-- ==== Sys2Proof/Machine/Restore.lean ====
section
/-!
DEFINITION. RESTORE, SPARE_FILL and SPARE_ADMIT (R397 to R403). A command works in turns: `step` is 16 ×
its phase plus how far a request to a holder has come; `aux2` holds the slot (or none), the chunk in hand
and the holder asked; `buf` holds, from 0 on, header and directory, then the replica's, then the chunk, then
the device section.
-/

namespace Sys2Proof.Machine

/-! ### The working buffer -/

def auxN (y : Cmd) (i : Nat) : Nat := y.aux2.getD i 0

def setAux (d : Dev) (q k i v : Nat) : Dev :=
  updCmd d q k fun y => { y with aux2 := setAt (y.aux2 ++ List.replicate (3 - y.aux2.length) 0) i v }

/-- Bytes of header and directory of a snapshot of `n` chunks. -/
def headDirBytes (n : Nat) : Nat := 4096 * (1 + dirBlocks n)

def rHead (y : Cmd) : List Byte := padTo 4096 (y.buf.take 4096)
def rChunks (y : Cmd) : Nat := headChunks (rHead y)
def rDirBytes (y : Cmd) : Nat := headDirBytes (rChunks y)
def rDir (y : Cmd) : List Byte := (y.buf.drop 4096).take (rDirBytes y - 4096)
def rOther (y : Cmd) : Nat := rDirBytes y
def rChunkOff (y : Cmd) : Nat := 2 * rDirBytes y
def rChunk (y : Cmd) : List Byte := padTo snapChunk ((y.buf.drop (rChunkOff y)).take snapChunk)
def rDevOff (y : Cmd) : Nat := rChunkOff y + snapChunk

/-- Runtime regions, and the length of the device section. -/
def rRegions (y : Cmd) : List (Nat × Nat) :=
  ((dirEntries (rDir y)).filter fun e => e.2.2.2 == 0).map fun e => (e.1, e.2.1)
def rDevLen (y : Cmd) : Nat :=
  (((dirEntries (rDir y)).filter fun e => e.2.2.2 == 1).map fun e => e.2.1).sum
def rDev (y : Cmd) : List Byte := padTo (rDevLen y) ((y.buf.drop (rDevOff y)).take (rDevLen y))

/-- The chunk holds bytes of the device section. -/
def holdsDev (y : Cmd) (k : Nat) : Bool :=
  let start := (rRegions y).map (·.2) |>.sum
  decide (start < snapChunk * (k + 1)) && decide (snapChunk * k < start + rDevLen y)

/-- A chunk's bytes hash to the directory's entry. -/
def chunkGood (y : Cmd) (k : Nat) : Bool := sha384 (rChunk y) == dirHash (rDir y) k

/-! ### Asking a replica holder -/

/-- How a request to a holder stands. -/
inductive Asked
  | going (d : Dev)
  | failed (d : Dev) (status : Nat)
  | got (d : Dev)

/-- The command goes on at a phase, with no failure noted. -/
def atPhase (d : Dev) (q k phase : Nat) : Dev :=
  updCmd d q k fun y => { y with step := 16 * phase, status := stOk, aux := [] }

/-- Starts the READs of `len` bytes at offset `o` of a holder's area into the buffer at `off`. -/
def startReads (d : Dev) (q k p chip o len off : Nat) : Option Dev :=
  (stageRunsOf (stageBase d p) o len).foldl (fun od r =>
    od.bind fun d =>
      match startXact d p chip (.cmd q k) 0 (off + r.2.1) ((r.2.2 + 4095) / 4096) (noteCmd q k)
          (fun t => readFrames r.1 r.2.2 t) with
      | .wait => none
      | .ok d _ => some d) (some d)

/-- One turn of a request to a holder: the control record and its signal, the answer, the READs. -/
def askHolder (d : Dev) (q k p : Nat) (y : Cmd) (chip code gen wanted chunk o len off : Nat) : Asked :=
  let sub := y.step % 16
  if y.status ≠ stOk then
    if y.aux.isEmpty then .failed d y.status else .going d
  else if sub = 0 then
    let x := Control.plain (chipId d p) code gen (semBase d p + 3) wanted chunk
    let d1 := toStep (clearAcks d p chip) q k (y.step + 1)
    match sendStage d1 p chip (.cmd q k) (noteCmd q k) (recordOff_ 2) x.bytes (semBase d p + 2) sigAnswer with
    | none => .going d
    | some d => .going d
  else if sub = 1 then
    if refusedBy d p chip then .failed d stTargetRefused
    else if answersOf d p chip = 0 ∨ y.aux ≠ [] then .going d
    else
      match startReads (toStep d q k (y.step + 1)) q k p chip o len off with
      | none => .going d
      | some d => .going d
  else if y.aux.isEmpty then .got d
  else .going d

/-! ### Writing a chunk -/

/-- The pieces of a chunk, with their places in it. -/
def placed : Nat → List SnapPiece → List (Nat × SnapPiece)
  | _, [] => []
  | o, e :: rest =>
    let n := match e with
      | .mem _ n => n
      | .dev _ n => n
      | .pad n => n
    (o, e) :: placed (o + n) rest

/-- A buffer that has taken the device section's bytes of a chunk. -/
def takeDev (off : Nat) (bs : List Byte) (ps : List (Nat × SnapPiece)) (buf : List Byte) : List Byte :=
  ps.foldl (fun b e =>
    match e.2 with
    | .dev o n => putBytesAt b (off + o) ((bs.drop e.1).take n)
    | _ => b) buf

/-- Writes a chunk that is good to its regions, which must lie in CORRECT bands; bytes of the device section
stay in the buffer. -/
def placeChunk (d : Dev) (q k : Nat) (y : Cmd) (c : Nat) (bad : Nat → Dev → Dev) (ok : Dev → Dev) : Dev :=
  let bs := rChunk y
  let ps := placed 0 (piecesOf (rRegions y) (rDevLen y) (snapChunk * c) snapChunk)
  let act : Act Unit := ps.forM fun e =>
    match e.2 with
    | .mem va n => do
      let runs ← physRuns (spaceOf d q) va n true
      if imagePlaced (← get) (partOfQueue d q) runs then vwrite (spaceOf d q) va ((bs.drop e.1).take n)
      else Act.fail stSnapRegion va
    | _ => pure ()
  cmdAct d act (fun st _ d => bad st d) fun _ d =>
    ok (updCmd d q k fun y => { y with buf := takeDev (rDevOff y) bs ps y.buf })

/-! ### Applying the device section (R398, R400) -/

/-- A replacement: old ID, new ID, new tray. -/
abbrev Replacement := Nat × Nat × Nat

def readReplacements (sp : Space) (va n : Nat) : Act (List Replacement) := do
  let bs ← vread sp va (8 * n)
  pure ((List.range n).map fun i =>
    let w := leAt bs (8 * i) 8
    (bits w 19 0, bits w 39 20, bits w 59 40))

/-- A member's entry after the replacements; with `spare` set, the entry SELF is that chip's and
FILLING. -/
def newMember (d : Dev) (p : Nat) (reps : List Replacement) (spare : Option Nat) (isSelf : Bool) (w : Nat) : Nat :=
  let w := match reps.find? fun r => r.1 == memberChip w with
    | some r => r.2.1 + r.2.2 * 2 ^ 20
    | none => w
  let w := match spare, isSelf with
    | some c, true => withState 2 (setBits w 19 0 c)
    | _, _ => w
  if fenced d p (memberChip w) then withState 1 w else w

/-- Sets a group from its recorded image. -/
def restoreGroup (p : Nat) (sp : Space) (gnum : Nat) (reps : List Replacement) (spare : Option Nat) (body : List Byte) : Act Nat := do
  let va := leAt body 0 8
  let img := body.drop 8
  let n := leAt img 4 4
  let self := leAt img 8 4
  let d ← get
  let img := (List.range n).foldl (fun b j =>
    putBytesAt b (0x40 + 8 * j) (leBytes 8 (newMember d p reps spare (j == self) (leAt b (0x40 + 8 * j) 8)))) img
  vwrite sp va img
  let runs ← physRuns sp va img.length true
  let d ← get
  if groupImageOk d p img && imagePlaced d p runs && partOfGroup d gnum == p then
    set { d with fab.groups := mput d.fab.groups gnum (⟨va, runs, n, self, leAt img 0x10 8⟩ : Group) }
    pure stOk
  else pure stGroupParam

/-- Opens a tally context at its recorded step, with zeroed slots (R266). -/
def restoreTally (p gnum : Nat) (body : List Byte) : Act Nat := do
  let d ← get
  let x : TallyCtx :=
    { late := bit (leAt body 0 8) 16
      carry := bit (leAt body 0 8) 17
      base := homeQuarter d p * quarterBytes + leAt body 32 8
      cpm := leAt body 8 8
      s0 := leAt body 16 8
      closeOff := leAt body 24 4
      expLead := leAt body 28 4
      c := leAt body 40 4
      waits := []
      sets := body.drop 44
      fired := [] }
  match groupAt d gnum with
  | none => pure stTallyParam
  | some g =>
    if tallyOpenOk d p x g then
      dclear x.base 0 (tallyRegion x g)
      modify fun d => { d with tally.ctxs := mput d.tally.ctxs gnum x }
      pure stOk
    else pure stTallyParam

/-- The records of a device section: type, ID, body. -/
def devRecords : Nat → List Byte → List (Nat × Nat × List Byte)
  | 0, _ => []
  | fuel + 1, bs =>
    let type := leAt bs 0 4
    let len := leAt bs 4 4
    if type = 0 then []
    else (type, leAt bs 8 4, (bs.drop 16).take len) :: devRecords fuel (bs.drop (16 + alignUp 16 len))

/-- Applies the device section: the old IDs join the fence list, groups are set, tally contexts open. The
first status that is not OK ends it. -/
def applySection (p : Nat) (sp : Space) (reps : List Replacement) (spare : Option Nat) (sec : List Byte) : Act Nat := do
  modify fun d => reps.foldl (fun d r => if fenced d p r.1 then d else fenceChip d p r.1) d
  (devRecords (sec.length / 16 + 1) sec).foldlM (fun st r =>
    if st ≠ stOk then pure st
    else
      match r.1 with
      | 1 => restoreGroup p sp r.2.1 reps spare r.2.2
      | _ => restoreTally p r.2.1 r.2.2) stOk

/-- A group is set or a tally context is open in the partition. -/
def restoreBusy (d : Dev) (p : Nat) : Bool :=
  d.fab.groups.any (fun e => partOfGroup d e.1 == p) || d.tally.ctxs.any fun e => partOfGroup d e.1 == p

/-- The checks of R397 on a header: the status of the first that fails. A replay (`again`) may find what its
first run has set (R404). -/
def headChecks (d : Dev) (p want : Nat) (again : Bool) (h : List Byte) : Nat :=
  if want ≠ 0xFFFFFFFF ∧ headStep h ≠ want then stNoValidSlot
  else if headQuarters h ≠ (quartersOf d p).length then stLayoutMismatch
  else if !again && restoreBusy d p then stRestoreBusy
  else stOk

/-- Shows how far a restore or fill has come. -/
def showProg (d : Dev) (p done total : Nat) : Dev := rset d .snpProg 0 p (toW (done + total * 2 ^ 32))

def noteChunk (d : Dev) (c : Nat) : Dev := rsetf d .snpErrLast 0 0 52 21 c

/-! ### RESTORE (R397, R398) -/

def restoreHolders (y : Cmd) : List Nat := [bits (y.param 1) 19 0, bits (y.param 1) 39 20].filter (· != 0)
def restoreMask (y : Cmd) : Nat := bits (y.param 0) 11 8

/-- The fields of RESTORE are in range. -/
def restoreParamOk (d : Dev) (p : Nat) (y : Cmd) : Bool :=
  y.param 0 % 4 != 3 && maskOk d p (restoreMask y) && decide (y.param 4 % 32 ≤ 16)

/-- Phase 0: the checks that need no drive, then the headers. -/
def restoreStarts (d : Dev) (q k p : Nat) (y : Cmd) : Dev :=
  if restoreParamOk d p y = false then snapFails d q k stSnapParam
  else if snapOpen d p q k then snapFails d q k stSnapState
  else if !(maskList (restoreMask y)).all (nsUsable d) then snapFails d q k stDriveAbsent
  else atPhase (setSnpState (probeHeads d (.cmd q k) (probeSpaces d p (restoreMask y)) 0) p 5) q k 1

/-- Phase 2: the slot is chosen and its header checked; the buffer holds it from then on. -/
def restoreChooses (d : Dev) (q k p : Nat) (y : Cmd) : Dev :=
  let nss := probeSpaces d p (restoreMask y)
  let slot := match y.param 0 % 4 with
    | 0 => newestSlot y.buf nss
    | n => some (n - 1)
  match slot.bind fun a => (slotValid y.buf nss a).map fun v => (a, v) with
  | none => snapFails d q k stNoValidSlot
  | some (a, h, dir) =>
    let st := headChecks d p (bits (y.param 2) 31 0) y.replayed h
    if st ≠ stOk then snapFails d q k st
    else
      let d := rsetf (rsetf d .snpState 0 p 63 32 (headStep h % 2 ^ 32)) .snpState 0 p 11 8 (headMask h)
      let d := rsetf (showProg d p 0 (headChunks h)) .snpState 0 p 5 5 a
      let d := updCmd d q k fun y => { y with buf := h ++ dir, aux2 := [a, 0, 0] }
      atPhase d q k (if bit (y.param 0) 4 then 3 else 4)

/-- Phase 3: the replica's header, from H0 or, if that fails, H1. -/
def restoreCompares (d : Dev) (q k p : Nat) (y : Cmd) : Dev :=
  match (restoreHolders y)[auxN y 2]? with
  | none => snapFails d q k stReplicaMismatch
  | some chip =>
    match askHolder d q k p y chip 5 (headGen (rHead y)) (headSource (rHead y)) 0 (frameOff 64) 4096 (rOther y) with
    | .going d => d
    | .failed d _ => atPhase (setAux d q k 2 (auxN y 2 + 1)) q k 3
    | .got d =>
      let h := padTo 4096 ((y.buf.drop (rOther y)).take 4096)
      if headValid h && headSame h (rHead y) then atPhase (setAux d q k 2 0) q k 4
      else snapFails d q k stReplicaMismatch

/-- A chunk is good: it is written, and the next one is taken. -/
def chunkTaken (d : Dev) (q k p : Nat) (y : Cmd) : Dev :=
  let c := auxN y 1
  placeChunk d q k y c (fun st d => snapFails (noteChunk d c) q k st) fun d =>
    atPhase (setAux (setAux (showProg d p (c + 1) (rChunks y)) q k 1 (c + 1)) q k 2 0) q k 4

/-- Phase 6: a chunk that failed comes from a replica holder. -/
def restoreFetches (d : Dev) (q k p : Nat) (y : Cmd) : Dev :=
  let c := auxN y 1
  match (restoreHolders y)[auxN y 2]? with
  | none => snapFails (noteChunk d c) q k stChunkHashMismatch
  | some chip =>
    match askHolder d q k p y chip 6 (headGen (rHead y)) (headSource (rHead y)) c (frameOff (64 + c % 32)) snapChunk
        (rChunkOff y) with
    | .going d => d
    | .failed d _ => atPhase (setAux d q k 2 (auxN y 2 + 1)) q k 6
    | .got d =>
      if chunkGood y c then chunkTaken d q k p y
      else atPhase (setAux d q k 2 (auxN y 2 + 1)) q k 6

/-- Phase 7: the device section, the header copy, and the end. -/
def restoreEnds (d : Dev) (q k p : Nat) (y : Cmd) : Dev :=
  let sp := spaceOf d q
  let act : Act Nat := do
    let reps ← readReplacements sp (y.param 3) (y.param 4 % 32)
    let st ← applySection p sp reps none (rDev y)
    vwrite sp (y.param 5) ((rHead y).take 512)
    pure st
  cmdAct d act (fun st _ d => snapFails d q k st) fun st d =>
    if st ≠ stOk then snapFails d q k st
    else finishVisible (setSnpState d p 0) q k (if bit (y.param 0) 4 then stOk else stRestoreUncompared)
      (toW (headStep (rHead y)))

/-- RESTORE: one turn of its work. -/
def execRestore (q k : Nat) (s : State) : Host.Outcome State Fault Refusal :=
  onDev s fun d => onStarted d q k 0x0603 fun y =>
    let p := partOfQueue d q
    let who : NvWho := .cmd q k
    let phase := y.step / 16
    if phase ≠ 3 ∧ phase ≠ 6 ∧ y.status ≠ stOk then snapFails d q k y.status
    else
      match phase with
      | 0 => restoreStarts d q k p y
      | 1 =>
        if nvBusy d who then d
        else atPhase (probeDirs d who y.buf (probeSpaces d p (restoreMask y)) 0) q k 2
      | 2 => if nvBusy d who then d else restoreChooses d q k p y
      | 3 => restoreCompares d q k p y
      | 4 =>
        if rChunks y ≤ auxN y 1 then atPhase d q k 7
        else
          let (ns, blk) := chunkPlace (maskList (headMask (rHead y))) (rChunks y) (auxN y 1)
          atPhase (nvIssue d who ns (.read (regionStart d ns (auxN y 0) + blk) 256) (rChunkOff y)) q k 5
      | 5 =>
        if nvBusy d who then d
        else if chunkGood y (auxN y 1) then chunkTaken d q k p y
        else atPhase (setAux d q k 2 0) q k 6
      | 6 => restoreFetches d q k p y
      | _ => restoreEnds d q k p y

/-! ### SPARE_FILL (R400, R401, R403) -/

def fillLost (y : Cmd) : Nat := bits (y.param 1) 19 0
def fillSources (y : Cmd) : List Nat := [bits (y.param 1) 39 20, bits (y.param 1) 59 40].filter (· != 0)

/-- Bytes of the fill area's bitmap of `n` chunks. -/
def fillBitmap (n : Nat) : Nat := alignUp 64 ((n + 7) / 8)

def verified (d : Dev) (p : Nat) : Nat := rfield d .snpFill 0 p 63 32

def fillParamOk (y : Cmd) : Bool :=
  y.param 0 % 4 == 0 && !chipBad (fillLost y) && !chipBad (bits (y.param 1) 39 20) &&
    (bits (y.param 1) 59 40 == 0 || !chipBad (bits (y.param 1) 59 40)) && decide (y.param 4 % 32 ≤ 16) &&
    y.param 5 % 64 == 0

------------------------------------------------------------------------

Your goal:
Which of the lines in the data contain the string "snapFails"? Return each one.

Task answer:
  if restoreParamOk d p y = false then snapFails d q k stSnapParam
  else if snapOpen d p q k then snapFails d q k stSnapState
  else if !(maskList (restoreMask y)).all (nsUsable d) then snapFails d q k stDriveAbsent
  | none => snapFails d q k stNoValidSlot
    if st ≠ stOk then snapFails d q k st
  | none => snapFails d q k stReplicaMismatch
      else snapFails d q k stReplicaMismatch
  placeChunk d q k y c (fun st d => snapFails (noteChunk d c) q k st) fun d =>
  | none => snapFails (noteChunk d c) q k stChunkHashMismatch
  cmdAct d act (fun st _ d => snapFails d q k st) fun st d =>
    if st ≠ stOk then snapFails d q k st
    if phase ≠ 3 ∧ phase ≠ 6 ∧ y.status ≠ stOk then snapFails d q k y.status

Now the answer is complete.